В пятидесятых годах он предпринял поездку в Лондон, чтобы попытаться продать свой музыкальный талант в знаменитом кафе «Ту Айз» на Олд Кромптон Стрит в Сохо. Кафе всегда было битком набито, и Тони начал привлекать внимание посетителей. Там-то Бруно Кошмайдер, устроивший очередное сафари для поимки новых талантов, открыл Тони и привез его в Гамбург, в «Кайзеркеллер».
Тони стал популярен гораздо раньше нас, вместе с «Шедоуз» и никогда не контактировал с БИТЛЗ. Осенью 1958 года Клифф Ричард первым снискал славу своим дебютным диском «Move It» и, чтобы заполнить вакансию в своей группе (известной в то время под названием «Drifters», [9] но позднее перекрещенную в «Шедоуз») он должен был найти другого гитариста для турне по Великобритании. Тем временем менеджер Клиффа Ричарда Джон Фостер, также совершивший небольшой рейд в Сохо и повстречавший там Тони Шеридана, решил ангажировать его, однако Тони не явился на свидание. Судьба распорядилась так, что Фостер встретил там другого человека — Хэнка Б. Марвина — и не раздумывая пригласил его в группу вместе с приятелем, Брюсом Уэлчем… Вот в этом и заключается жизнь, как я ее понимаю: быть в нужное время в нужном месте. Тони, по крайней мере, как нам казалось, поступал именно так: приехал в хорошее время и в прекрасное место — клуб «Топ Тен», [10] как раз на углу Гроссе Фрайхайт и Репербана, без сомнения самый шикарный рок-клуб города.

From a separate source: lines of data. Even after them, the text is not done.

/-! ### raiseQ -/

@[simp] theorem raiseQ_regs (s : State) (q : BitVec 4) : (raiseQ s q).regs = s.regs := rfl
@[simp] theorem raiseQ_shadow (s : State) (q : BitVec 4) : (raiseQ s q).shadow = s.shadow := rfl
@[simp] theorem raiseQ_kbank (s : State) (q : BitVec 4) : (raiseQ s q).kbank = s.kbank := rfl
@[simp] theorem raiseQ_fbank (s : State) (q : BitVec 4) : (raiseQ s q).fbank = s.fbank := rfl
@[simp] theorem raiseQ_pc (s : State) (q : BitVec 4) : (raiseQ s q).pc = s.pc := rfl
@[simp] theorem raiseQ_source (s : State) (q : BitVec 4) : (raiseQ s q).source = s.source := rfl
@[simp] theorem raiseQ_level (s : State) (q : BitVec 4) : (raiseQ s q).level = s.level := rfl
@[simp] theorem raiseQ_mode (s : State) (q : BitVec 4) : (raiseQ s q).mode = s.mode := rfl
@[simp] theorem raiseQ_loops (s : State) (q : BitVec 4) : (raiseQ s q).loops = s.loops := rfl
@[simp] theorem raiseQ_frame (s : State) (q : BitVec 4) : (raiseQ s q).frame = s.frame := rfl
@[simp] theorem raiseQ_strip (s : State) (q : BitVec 4) : (raiseQ s q).strip = s.strip := rfl
@[simp] theorem raiseQ_instret (s : State) (q : BitVec 4) : (raiseQ s q).instret = s.instret := rfl
@[simp] theorem raiseQ_wait (s : State) (q : BitVec 4) : (raiseQ s q).wait = s.wait := rfl
@[simp] theorem raiseQ_commit (s : State) (q : BitVec 4) : (raiseQ s q).commit = s.commit := rfl
@[simp] theorem raiseQ_freeCount (s : State) (q : BitVec 4) : (raiseQ s q).freeCount = s.freeCount := rfl
@[simp] theorem raiseQ_agenda (s : State) (q : BitVec 4) : (raiseQ s q).agenda = s.agenda := rfl
@[simp] theorem raiseQ_tlb (s : State) (q : BitVec 4) : (raiseQ s q).tlb = s.tlb := rfl
@[simp] theorem raiseQ_lanes (s : State) (q : BitVec 4) : (raiseQ s q).lanes = { s.lanes with qflags := s.lanes.qflags ||| q } := rfl
@[simp] theorem raiseQ_ctl (s : State) (q : BitVec 4) : (raiseQ s q).ctl = s.ctl := rfl
@[simp] theorem raiseQ_memory (s : State) (q : BitVec 4) : (raiseQ s q).memory = s.memory := rfl
@[simp] theorem raiseQ_sched (s : State) (q : BitVec 4) : (raiseQ s q).sched = s.sched := rfl
@[simp] theorem raiseQ_kv (s : State) (q : BitVec 4) : (raiseQ s q).kv = s.kv := rfl
@[simp] theorem raiseQ_hub (s : State) (q : BitVec 4) : (raiseQ s q).hub = s.hub := rfl

/-! ### stripGoto -/

@[simp] theorem stripGoto_regs (s : State) (i : Nat) : (stripGoto s i).regs = s.regs := rfl
@[simp] theorem stripGoto_shadow (s : State) (i : Nat) : (stripGoto s i).shadow = s.shadow := rfl
@[simp] theorem stripGoto_kbank (s : State) (i : Nat) : (stripGoto s i).kbank = s.kbank := rfl
@[simp] theorem stripGoto_fbank (s : State) (i : Nat) : (stripGoto s i).fbank = s.fbank := rfl
@[simp] theorem stripGoto_pc (s : State) (i : Nat) : (stripGoto s i).pc = s.pc := rfl
@[simp] theorem stripGoto_source (s : State) (i : Nat) : (stripGoto s i).source = s.source := rfl
@[simp] theorem stripGoto_level (s : State) (i : Nat) : (stripGoto s i).level = s.level := rfl
@[simp] theorem stripGoto_mode (s : State) (i : Nat) : (stripGoto s i).mode = s.mode := rfl
@[simp] theorem stripGoto_loops (s : State) (i : Nat) : (stripGoto s i).loops = s.loops := rfl
@[simp] theorem stripGoto_frame (s : State) (i : Nat) : (stripGoto s i).frame = s.frame := rfl
@[simp] theorem stripGoto_instret (s : State) (i : Nat) : (stripGoto s i).instret = s.instret := rfl
@[simp] theorem stripGoto_wait (s : State) (i : Nat) : (stripGoto s i).wait = s.wait := rfl
@[simp] theorem stripGoto_commit (s : State) (i : Nat) : (stripGoto s i).commit = some .plain := rfl
@[simp] theorem stripGoto_freeCount (s : State) (i : Nat) : (stripGoto s i).freeCount = s.freeCount := rfl
@[simp] theorem stripGoto_agenda (s : State) (i : Nat) : (stripGoto s i).agenda = s.agenda := rfl
@[simp] theorem stripGoto_tlb (s : State) (i : Nat) : (stripGoto s i).tlb = s.tlb := rfl
@[simp] theorem stripGoto_lanes (s : State) (i : Nat) : (stripGoto s i).lanes = s.lanes := rfl
@[simp] theorem stripGoto_ctl (s : State) (i : Nat) : (stripGoto s i).ctl = s.ctl := rfl
@[simp] theorem stripGoto_memory (s : State) (i : Nat) : (stripGoto s i).memory = s.memory := rfl
@[simp] theorem stripGoto_sched (s : State) (i : Nat) : (stripGoto s i).sched = s.sched := rfl
@[simp] theorem stripGoto_kv (s : State) (i : Nat) : (stripGoto s i).kv = s.kv := rfl
@[simp] theorem stripGoto_hub (s : State) (i : Nat) : (stripGoto s i).hub = s.hub := rfl

/-! ### clearPoison -/

@[simp] theorem clearPoison_regs (s : State) (ls : List Nat) : (clearPoison s ls).regs = s.regs := rfl
@[simp] theorem clearPoison_shadow (s : State) (ls : List Nat) : (clearPoison s ls).shadow = s.shadow := rfl
@[simp] theorem clearPoison_kbank (s : State) (ls : List Nat) : (clearPoison s ls).kbank = s.kbank := rfl
@[simp] theorem clearPoison_fbank (s : State) (ls : List Nat) : (clearPoison s ls).fbank = s.fbank := rfl
@[simp] theorem clearPoison_pc (s : State) (ls : List Nat) : (clearPoison s ls).pc = s.pc := rfl
@[simp] theorem clearPoison_source (s : State) (ls : List Nat) : (clearPoison s ls).source = s.source := rfl
@[simp] theorem clearPoison_level (s : State) (ls : List Nat) : (clearPoison s ls).level = s.level := rfl
@[simp] theorem clearPoison_mode (s : State) (ls : List Nat) : (clearPoison s ls).mode = s.mode := rfl
@[simp] theorem clearPoison_loops (s : State) (ls : List Nat) : (clearPoison s ls).loops = s.loops := rfl
@[simp] theorem clearPoison_frame (s : State) (ls : List Nat) : (clearPoison s ls).frame = s.frame := rfl
@[simp] theorem clearPoison_strip (s : State) (ls : List Nat) : (clearPoison s ls).strip = s.strip := rfl
@[simp] theorem clearPoison_instret (s : State) (ls : List Nat) : (clearPoison s ls).instret = s.instret := rfl
@[simp] theorem clearPoison_wait (s : State) (ls : List Nat) : (clearPoison s ls).wait = s.wait := rfl
@[simp] theorem clearPoison_commit (s : State) (ls : List Nat) : (clearPoison s ls).commit = s.commit := rfl
@[simp] theorem clearPoison_freeCount (s : State) (ls : List Nat) : (clearPoison s ls).freeCount = s.freeCount := rfl
@[simp] theorem clearPoison_agenda (s : State) (ls : List Nat) : (clearPoison s ls).agenda = s.agenda := rfl
@[simp] theorem clearPoison_tlb (s : State) (ls : List Nat) : (clearPoison s ls).tlb = s.tlb := rfl
@[simp] theorem clearPoison_lanes (s : State) (ls : List Nat) : (clearPoison s ls).lanes = s.lanes := rfl
@[simp] theorem clearPoison_ctl (s : State) (ls : List Nat) : (clearPoison s ls).ctl = s.ctl := rfl
@[simp] theorem clearPoison_sched (s : State) (ls : List Nat) : (clearPoison s ls).sched = s.sched := rfl
@[simp] theorem clearPoison_kv (s : State) (ls : List Nat) : (clearPoison s ls).kv = s.kv := rfl
@[simp] theorem clearPoison_hub (s : State) (ls : List Nat) : (clearPoison s ls).hub = s.hub := rfl

/-! ### What a store of one byte does to memory -/

@[simp] theorem hideStore_memory_mem (s : State) (loc : Nat) : (hideStore s loc).memory.mem = s.memory.mem := rfl
@[simp] theorem storeByte_mem (s : State) (loc : Nat) (b : Byte) :
    (storeByte s loc b).memory.mem = mapSet s.memory.mem loc b := rfl
@[simp] theorem syncByte_mem (s : State) (loc : Nat) (b : Byte) :
    (syncByte s loc b).memory.mem = mapSet s.memory.mem loc b := rfl
@[simp] theorem agentByte_mem (s : State) (loc : Nat) (b : Byte) :
    (agentByte s loc b).memory.mem = mapSet s.memory.mem loc b := rfl
@[simp] theorem orByte_mem (s : State) (loc : Nat) (b : Byte) :
    (orByte s loc b).memory.mem = mapSet s.memory.mem loc (s.byte loc ||| b) := rfl
@[simp] theorem endPublish_mem (s : State) : (endPublish s).memory.mem = s.memory.mem := rfl
@[simp] theorem endPublish_arrivals (s : State) : (endPublish s).memory.arrivals = s.memory.arrivals := rfl
@[simp] theorem clearPoison_mem (s : State) (ls : List Nat) : (clearPoison s ls).memory.mem = s.memory.mem := rfl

За год до нашего приезда на месте «Топ Тена» находилось что-то вроде маленького цирка, зажатого между двумя «цитаделями» стриптиза низшего разряда. Главным аттракционом его считались дамы с обнаженной грудью, верхом на лошадях без седел скакавшие беспрерывно по кругу. Представление, честно говоря, казалось нам несколько пошловатым по сравнению с тем, что предлагалось в других местах Сент-Паули.
Это мнение разделял один молодой немец, которого звали Петер Экхорн, купивший здание в 1959 году. Ему было всего двадцать лет, но он был очарован фантастическим началом рок-н-ролла, любимого миллионами молодых людей на Западе. Он с большим интересом наблюдал за тем, как рок делал грандиозные сборы в «Кайзеркеллере».
Не теряя времени, Экхорн вложил деньги в старый цирк, отослав одеваться дам вместе с их старыми клячами, чтобы все переделать в современный клуб, который он окрестил «Топ Теном». Он тоже сел на самолет и отправился в Англию, чтобы посмотреть на месте предмет изучения и поискать новые таланты.
Странно: казалось, что молодые немцы сами не способны играть этот род музыки; но, в конце концов, рок-н-ролл был американским изобретением, и вполне естественно, что англичанам было гораздо легче подражать американскому образцу, чем немцам, которые, помимо разницы в языке, не обладали ни достаточной экспрессией, ни подобной музыкальной традицией, которая сводилась у них либо к избитым мотивчикам, либо к великой лирике прошлого.
— Мне кажется, что рок — это то, что необходимо нашим молодым людям, — сказал нам Петер, когда мы познакомились. — Они слушают его на пластинках, но не так уж часто удается послушать живое исполнение.
Как раз перед тем, как мы водворились на Гроссе Фрайхайт, Экхорн уговорил Тони Шеридана покинуть Бруно Кошмайдера и перейти в «Топ Тен», и получить при этом больше денег и более приятную квартиру. Там-то мы и повстречали Тони, звезду местного значения, привлекавшую в клуб большие толпы. Тогда ему было девятнадцать лет. Он сразу же подружился с БИТЛЗ и представил нас Экхорну, который был всего лишь двумя-тремя годами старше нас, но который произвел на нас впечатление человека приветливого и знающего куда он идет и что делает.